El fracaso universitario

Hay un gran consenso cuando hablamos de las universidades españolas, sus mejoras, investigaciones y resultados.

No es nada nuevo que las universidades españolas no aparecen en los rankings internacionales, en las listas de premios noveles en las ciencias o en las clasificaciones de patentes.

En las Ciencias no contamos con una mención de españoles desde Ramón y Cajal.

Otra problemática con la que nos encontramos en las universidades españolas es el increíble número de profesionales debido al gran número de universitarios para los que no se necesitan sus estudios.

No es algo nuevo que sólo el 40% de los jóvenes activos se dedican a profesiones propias de su formación. Es cierto que esto cambia con edad pero, aún así, se estancan en un 60% a los diez años de finalización de sus estudios.

El Gobierno es consciente de esto, se han iniciado comisiones de expertos que han abordado estos temas desde los inicios, pero una vez más el discurso se centra en lo baladí, dejando de lado lo realmente importante. Se centran en si es más efectivo el 3+2 o el 4+1 pero no se dan cuenta que el sistema educativo no va a cambiar profundamente centrando el debate en temas superficiales como este.

La clave estaría en adaptar los contenidos, la forma de estudiarlos y de presentarlos a las necesidades del mundo en el que todos los jóvenes disponen de un amplio conocimiento.

Para solventar este tipo de problemas, más allá de centrarnos en los años 3+2 o 4+1 deberíamos invertir más en los sistemas educativos para igualarnos a los de nuestro entorno, a la par que abogar por un sistema de gestión e incentivos que modifique radicalmente su comportamiento.

Más allá de la mala financiación con la que cuentan las universidades españolas, podemos destacar la forma de seleccionar el talento. Actualmente, tenemos un sistema en el que además de no rendirse cuentas, el diseño organizativo es casi asambleario, no se siguen estándares centrales rígidos que aseguren una calidad mínima, ni se produce el dinamismo e innovación necesarios que uno espera en una estructura más descentralizada.

Los sistemas tan centralizados como los que tenemos en España y los que han predominado a lo largo de la historia, no se adecuan al cambiante mercado del S.XXI. Por ejemplo, hay zonas en las que hacer especial hincapié en el turismo puede hacer que evolucionemos, pero es difícil que un sistema centralizado pueda promover este tipo de cambios.

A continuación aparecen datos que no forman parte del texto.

-- ==== Sys2Proof/Machine/Mgmt.lean ====
section
/-! DEFINITION. The management endpoint: register-access messages, MCTP and I3C
(spec/11_copper_and_host.md R457 to R459, spec/13 R495, R500, spec/17 R626, R629). -/

namespace Sys2Proof.Machine

open Sys2Proof

/-! ### Register-access messages (R459) -/

/-- A normal completion as a completion code: 0, or 2 where an owner write was refused. -/
def asCode (s : State) : State :=
  match s.reply.status with
  | .code _ => s
  | _ => { s with reply := { s.reply with status := .code 0 } }

/-- READ32. -/
def msgRead (s : State) (m : Fin 4) (offset : Nat) : State :=
  if offset % 4 ≠ 0 then answer s (.code 3)
  else
    let (v, s) := readWord s { path := .msg m, off := offset }
    answer s (.code 0) [v]

/-- WRITE32. -/
def msgWrite (s : State) (m : Fin 4) (offset : Nat) (data : Word) : State :=
  if offset % 4 ≠ 0 then answer s (.code 3)
  else asCode (busWrite s { path := .msg m, off := offset } data)

/-- `n` words from consecutive offsets, in their order. -/
def readRun (m : Fin 4) : Nat → Nat → State → List Word × State
  | 0, _, s => ([], s)
  | n + 1, off, s =>
    let (v, s) := readWord s { path := .msg m, off }
    let (vs, s) := readRun m n (off + 4) s
    (v :: vs, s)

/-- READ_BLOCK of 1 to 16 words. -/
def msgBlock (s : State) (m : Fin 4) (offset count : Nat) : State :=
  if count = 0 ∨ 16 < count then answer s (.code 1)
  else if offset % 4 ≠ 0 then answer s (.code 3)
  else
    let (vs, s) := readRun m count offset s
    answer s (.code 0) vs

/-- The endpoint takes messages of the path (R457, R626): its firmware runs, and a host's messages come over a link. -/
def endpointUp (s : State) (m : Nat) : Bool := s.mgmt.up && masterPresent s m

/-- READ32 (R459). -/
def execRead32 (m : Fin 4) (offset : Nat) (s : State) : Host.Outcome State Fault Refusal :=
  if endpointUp s m.val then .next (msgRead s m offset) else .next s

/-- WRITE32 (R459, R496). -/
def execWrite32 (m : Fin 4) (offset : Nat) (data : Word) (s : State) : Host.Outcome State Fault Refusal :=
  if endpointUp s m.val then .next (msgWrite s m offset data) else .next s

/-- READ_BLOCK (R459). -/
def execReadBlock (m : Fin 4) (offset count : Nat) (s : State) : Host.Outcome State Fault Refusal :=
  if endpointUp s m.val then .next (msgBlock s m offset count) else .next s

/-- A reserved command byte, 0 or 4 to 255 (R459): completion 0x01. -/
def execRegAccessReserved (m : Fin 4) (command : Nat) (s : State) : Host.Outcome State Fault Refusal :=
  if endpointUp s m.val && !(1 ≤ command && command ≤ 3) then .next (answer s (.code 1)) else .next s

/-! ### PLDM sensors (R629) -/

/-- A temperature as a PLDM sensor gives it; nothing for a sensor that is lost or has no reading. -/
def sensorTemp (x : Sensor) : Option Nat := if x.lost then none else x.reading.map tenths

/-- The hottest valid reading of some dies. -/
def hotTemp (s : State) (ds : List Nat) : Option Nat := (hottest s ds).map (fun x => tenths x.1)

/-- A numeric sensor: absent, or its value when it has one. -/
def pldmSensor (s : State) (id : Nat) : Option (Option Nat) :=
  match id with
  | 0x01 => some (some s.power.volts)
  | 0x02 => some (some s.power.amps)
  | 0x03 => some (some (s.reg (pwrA 0x14)).toNat)
  | 0x04 => some (some (s.reg64 (pwrA 0x18) / 1000000))
  | 0x10 => some (sensorTemp (s.sensor (thermistorNo 0)))
  | 0x11 => some (sensorTemp (s.sensor (thermistorNo 1)))
  | 0x20 => some (hotTemp s (List.range 144))
  | 0x21 => some (hotTemp s ((List.range 8).map (144 + ·)))
  | 0x22 => some (hotTemp s [152, 153])
  | 0x30 => some (some (100 - 25 * throttleLevel s))
  | 0x31 => some (some (coreMHz s))
  | _ => none

/-! ### MCTP (R457, R458, R495, R500) -/

/-- The management master that sent a message: a host by its port, on I3C the service port by its EID. -/
def mctpMaster (s : State) (x : Mctp) : Fin 4 :=
  match x.binding with
  | .pcie h => ⟨h.val, Nat.lt_of_lt_of_le h.isLt (by decide)⟩
  | .i3c => if x.source = s.field 0x800C 8 8 then 3 else 2

/-- What the endpoint does with a message, or nothing for a type that it discards. What a FRU response holds the spec
does not say; it is shown as no words. -/
def mctpServe (s : State) (m : Fin 4) : MctpBody → Option State
  | .control (some eid) => some (answer { s with mgmt := { s.mgmt with eid } } .ok [BitVec.ofNat 32 eid])
  | .control none => some (answer s .ok [BitVec.ofNat 32 s.mgmt.eid])
  | .pldmSensor id =>
    (match pldmSensor s id with
      | some (some v) => some (answer s .ok [BitVec.ofNat 32 v])
      | some none => some (answer s .ok)
      | none => some (answer s .unsupported))
  | .pldmFru => some (answer s .ok)
  | .regRead off => some (msgRead s m off)
  | .regWrite off data => some (msgWrite s m off data)
  | .regBlock off n => some (msgBlock s m off n)
  | .regReserved c => some (if 1 ≤ c && c ≤ 3 then s else answer s (.code 1))
  | .spdm k => if spdmUp s (.msg m) then some (spdmServe s (.msg m) k) else none
  | .other _ => none

/-- The response leaves on its binding; on I3C an in-band interrupt announces it (R458). -/
def mctpReply (s : State) (x : Mctp) : State :=
  let s := s.emit (.mctp x.binding x.source s.reply.status s.reply.words)
  match x.binding with
  | .i3c => s.emit .ibi
  | .pcie _ => s

/-- MCTP_MESSAGE (R457 to R459, R495, R500): a message whose packet error code fails is discarded. -/
def execMctpMessage (msg : Mctp) (s : State) : Host.Outcome State Fault Refusal :=
  let m := mctpMaster s msg
  if !endpointUp s m.val || !msg.pecOk then .next s
  else
    match mctpServe s m msg.body with
    | some s => .next (mctpReply s msg)
    | none => .next s

/-! ### I3C (R458, R626) -/

/-- The panel's static address. -/
def staticAddress (s : State) : Nat := 0x50 + s.mgmt.aa

/-- I3C_CCC (R458): before 40 ms, for another static address, and for a code that it does not support, the panel does
not acknowledge. -/
def execI3cCcc (ccc : Ccc) (s : State) : Host.Outcome State Fault Refusal :=
  if !s.mgmt.up then .next (answer s .noAck)
  else
    match ccc with
    | .setdasa static_ dynamic =>
      if static_ = staticAddress s && s.mgmt.dynamic.isNone then
        .next (answer { s with mgmt := { s.mgmt with dynamic := some (dynamic % 128) } } .ok)
      else .next (answer s .noAck)
    | .entdaa dynamic =>
      if s.mgmt.dynamic.isNone then .next (answer { s with mgmt := { s.mgmt with dynamic := some (dynamic % 128) } } .ok)
      else .next (answer s .noAck)
    | .rstdaa => .next (answer { s with mgmt := { s.mgmt with dynamic := none } } .ok)
    | .setmrl n =>
      if s.mgmt.dynamic.isSome then .next (answer { s with mgmt := { s.mgmt with maxRead := min n 69 } } .ok)
      else .next (answer s .noAck)
    | .getmrl =>
      if s.mgmt.dynamic.isSome then .next (answer s .ok [BitVec.ofNat 32 s.mgmt.maxRead]) else .next (answer s .noAck)
    | .other _ => .next (answer s .noAck)

end Sys2Proof.Machine
end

Si nos basamos en un sistema centralizado donde las principales decisiones se toman en Madrid, en su ministerio, difícilmente se establezcan las necesidades específicas de cada región, es decir, no pueden conocer la idiosincrasia de una región, ni de sus demandas locales. Es la causa de una rigidez y lentitud abocada al fracaso.

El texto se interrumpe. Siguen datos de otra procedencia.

/-- At the end of a window of an instance its counters are kept for the next one, and its WEATHER condition stands exactly when some category's increase has reached its threshold, or a counter has saturated (R540, R541); a port's instance counts one register, under category 8 (R573). A category that newly stands and may arm arms the self-checkpoint of every party that self-checkpoints, has a sealed generation, and has none armed or running and no warning to wait for (R553). An armed self-checkpoint that a voting fence has passed starts once it may (R554); without one it is TORN after SELF_WAIT_MS (R554); neither acts on a party without such a self-checkpoint; it ends with its generation sealed (R555). Where the spec leaves a point to the model, it takes the choice of assumption log entries 56, 58, 107 and 137. -/
def Obligations.WeatherAndSelfCheckpoints : Prop :=
  (∀ (s : State) (party : Fin 16), (selfCheck s party.val).armed.isSome = true → (selfCheck s party.val).fenced = true →
     selfReady s party.val = true →
     ∃ u, exec (.selfCheckpointStart party) s = .next u ∧ (selfCheck u party.val).armed = none ∧
       (selfCheck u party.val).fenced = false ∧ (selfCheck u party.val).running.isSome = true ∧
       (selfCheck u party.val).torn = (selfCheck s party.val).torn ∧
       (selfCheck u party.val).causes = (selfCheck s party.val).causes ∧ u.mem = s.mem) ∧
  (∀ (s : State) (party : Fin 16), (selfCheck s party.val).armed.isNone = true ∨
     (selfCheck s party.val).fenced = false ∨ selfReady s party.val = false →
     exec (.selfCheckpointStart party) s = .next s) ∧
  (∀ (s : State) (party : Fin 16), (selfCheck s party.val).armed.isNone = true ∨
     (selfCheck s party.val).fenced = true ∨ active s = false → exec (.selfWaitTimeout party) s = .next s) ∧
  (∀ (s : State) (place : WxInstance) (p : Fin 16) (r : WxResult), s.power.pwrgd = true →
     r ∈ wxResults s place (wxCounters place) (mget {} s.weather place.id).counts → r.reached = true →
     bits (mget {} s.weather place.id).standing r.cat 1 = 0 → wxArm s r.cat = true → s.field 0x10000 14 1 = 1 →
     s.field 0x10000 (16 + p.val) 1 = 1 → (newestSealed s p.val).isSome = true →
     (selfCheck s p.val).armed = none → (selfCheck s p.val).running = none → (selfCheck s p.val).blocked = [] →
     ∃ u, exec (.weatherWindow place) s = .next u ∧ (selfCheck u p.val).armed = some s.now ∧
       (selfCheck u p.val).fenced = false ∧ (selfCheck u p.val).torn = false) ∧
  (∀ (s : State) (party : Fin 16) (t : Nat), (selfCheck s party.val).armed = some t →
     (selfCheck s party.val).fenced = false → active s = true →
     ∃ u, exec (.selfWaitTimeout party) s = .next u ∧ (selfCheck u party.val).torn = true ∧
       u.now = max s.now (t + 1000000 * s.field 0x10004 0 16) ∧
       (selfReady s party.val = true → (selfCheck u party.val).running.isSome = true) ∧
       (selfReady s party.val = false → (selfCheck u party.val).armed = some t ∧
         (selfCheck u party.val).fenced = true)) ∧
  (∀ (s : State) (party : Fin 16) (n : Word), (selfCheck s party.val).running = some n →
     ∃ u, exec (.selfCheckpointDone party) s = .next u ∧ (selfCheck u party.val).running = none ∧
       (selfCheck u party.val).failed = false ∧ (selfCheck u party.val).torn = false ∧
       (∀ g ∈ s.rk.gens, g.party = party.val → g.gen = n → g.sealed = false →
         ∃ y ∈ u.rk.gens, y.party = party.val ∧ y.gen = n ∧ y.sealed = true)) ∧
  (∀ (s : State) (place : WxInstance), s.power.pwrgd = true →
     ∃ u, exec (.weatherWindow place) s = .next u ∧
       (mget {} u.weather place.id).counts = (wxCounters place).flatMap (fun c => wxValues s place c.2) ∧
       ((mget none u.nb.conds (levelKey 0x70 (wxSource s place))).isSome = true ↔
         ∃ r ∈ wxResults s place (wxCounters place) (mget {} s.weather place.id).counts, r.reached = true)) ∧
  (∀ (s : State) (n : Fin 8) (p : Fin 16) (o : Nat), s.power.pwrgd = true →
     (mget {} s.weather (WxInstance.port n p).id).counts = [o] →
     o + s.field 0x10060 0 16 ≤ (s.reg (portA n.val p.val 0x18)).toNat → s.field 0x10060 0 16 ≠ 0 →
     ∃ u, exec (.weatherWindow (.port n p)) s = .next u ∧
       (mget {} u.weather (WxInstance.port n p).id).standing = 2 ^ 8 ∧
       (mget none u.nb.conds (levelKey 0x70 (srcPort n.val p.val))).isSome = true)

/-- A half mounts and serves, with the open generations discarded (R546, R575), once and from stage 7 of start-up on. The programming of a command's piece or record ends, with the blocks that failed counted, and the piece stands in its generation, the record in the logbook (R545, R548, R560). A SEAL that stands in a queue of every tile of the party is accepted, and waits while it does not (R549), and its generation is sealed once its directory and record are programmed, and not before (R549). Where the spec leaves a point to the model, it takes the choice of assumption log entries 57, 104 and 105. -/
def Obligations.Seals : Prop :=
  (∀ (s : State) (h : Fin 2), s.power.pwrgd = true → 7 ≤ s.power.stage → bits s.rk.ready h.val 1 = 0 →
     exec (.rucksackMount h) s = .next
       { s with
         rk := { s.rk with ready := s.rk.ready + 2 ^ h.val, gens := s.rk.gens.filter (·.sealed), sealing := [] } }) ∧
  (∀ (s : State) (g : Fin 16384) (idx : Word) (retired : Nat) (x : Programming),
     s.rk.programming.find? (fun x => x.queue = g.val && x.idx = idx) = some x → s.power.pwrgd = true →
     mayProgram s x.work = true → quietCommand s g.val idx = true →
     ∃ u, exec (.rucksackProgramDone g idx retired) s = .next u ∧ u.rk.programming = s.rk.programming.erase x ∧
       mget 0 u.rk.faults (halfOf (g.val / 256)) = mget 0 s.rk.faults (halfOf (g.val / 256)) + retired ∧
       (∀ p n y, x.work = .piece p n y → ∀ z, s.rk.gens.find? (fun z => z.party = p && z.gen = n) = some z →
         { z with pieces := z.pieces ++ [y] } ∈ u.rk.gens) ∧
       (∀ y, x.work = .record y → y ∈ u.rk.log)) ∧
  (∀ (s : State) (g : Fin 16384) (idx : Word) (retired : Nat),
     (∀ x, s.rk.programming.find? (fun x => x.queue = g.val && x.idx = idx) = some x →
       s.power.pwrgd = false ∨ mayProgram s x.work = false ∨ quietCommand s g.val idx = false) →
     exec (.rucksackProgramDone g idx retired) s = .next s) ∧
  (∀ (s : State) (h : Fin 2), s.power.pwrgd = false ∨ s.power.stage < 7 ∨ bits s.rk.ready h.val 1 = 1 →
     exec (.rucksackMount h) s = .next s) ∧
  (∀ (s : State) (party : Fin 16), (∀ x, openGen s party.val = some x → partyTiles s party.val = [] ∨
     (∃ t ∈ partyTiles s party.val, sealQueue s t x.gen = none) ∨ ∃ y ∈ s.rk.sealing, y.party = party.val) →
     exec (.sealAccept party) s = .next s) ∧
  (∀ (s : State) (party : Fin 16), (∀ x, s.rk.sealing.find? (fun x => x.party = party.val) = some x →
     s.rk.gens.find? (fun y => y.party = party.val && y.gen = x.gen) = none ∨ s.rk.ready ≠ 3 ∨
     ∃ y ∈ s.rk.programming, ∃ pc, y.work = .piece party.val x.gen pc) →
     exec (.sealProgrammed party) s = .next s) ∧
  (∀ (s : State) (party : Fin 16) (x : Gen), openGen s party.val = some x → partyTiles s party.val ≠ [] →
     (∀ t ∈ partyTiles s party.val, (sealQueue s t x.gen).isSome = true) →
     (∀ y ∈ s.rk.sealing, y.party ≠ party.val) →
     ∃ u, exec (.sealAccept party) s = .next u ∧
       u.rk.sealing = s.rk.sealing ++ [{ party := party.val, gen := x.gen }] ∧ u.rk.gens = s.rk.gens) ∧
  (∀ (s : State) (party : Fin 16) (x : Sealing) (g : Gen), s.rk.sealing.find? (fun x => x.party = party.val) = some x →
     s.rk.gens.find? (fun y => y.party = party.val && y.gen = x.gen) = some g →
     (∀ y ∈ s.rk.programming, ∀ pc, y.work ≠ .piece party.val x.gen pc) → s.rk.ready = 3 →
     ∃ u, exec (.sealProgrammed party) s = .next u ∧ u.rk.sealing = s.rk.sealing.erase x ∧
       { g with sealed := true } ∈ u.rk.gens)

Los sistemas universitarios de éxito, están descentralizados, demandando de manera independiente lo que cada una necesita, con su consecuente rendición de cuentas. En un sistema centralizado, es muy difícil que la investigación progrese, al igual que la rendición de cuentas.

Para solucionar este tipo de problemas, en primer lugar deberíamos empezar por la elección del rector, el cual, en la actualidad es elegido por los gremios beneficiados, como docentes, administrativos… Además de evaluar los resultados y financiación de la universidad destinando al menos un 25% a la consecución de mejorar la docencia y la investigación.

No debemos olvidar que de nuestras universidades salen nuestros profesionales del futuro y es, cuanto menos, triste que no sólo los graduados no puedan dedicarse a su formación, sino la elevadísima tasa de paro juvenil. No tenemos que llevar a cabo medidas tan estrambóticas para poder mejorar nuestra calidad universitaria, pero a veces, durante estos años, lo que ha faltado ha sido voluntad política.

Autora: Irene Carmen de Dios Gallego

Licenciada en Ciencias políticas , Derecho y Máster en Abogacía en la Universidad Pablo de Olavide y en la UNED. Ha sido coordinadora de la Campaña Nacional para los candidatos al Congreso de los Diputados de Sevilla y responsable de Acción Política a nivel Autonómico con Ciudadanos.

Voluntaria en el Departamento Jurídico de la ONGD TeTocaActuar y Asesora jurídica en Jarana Asesores.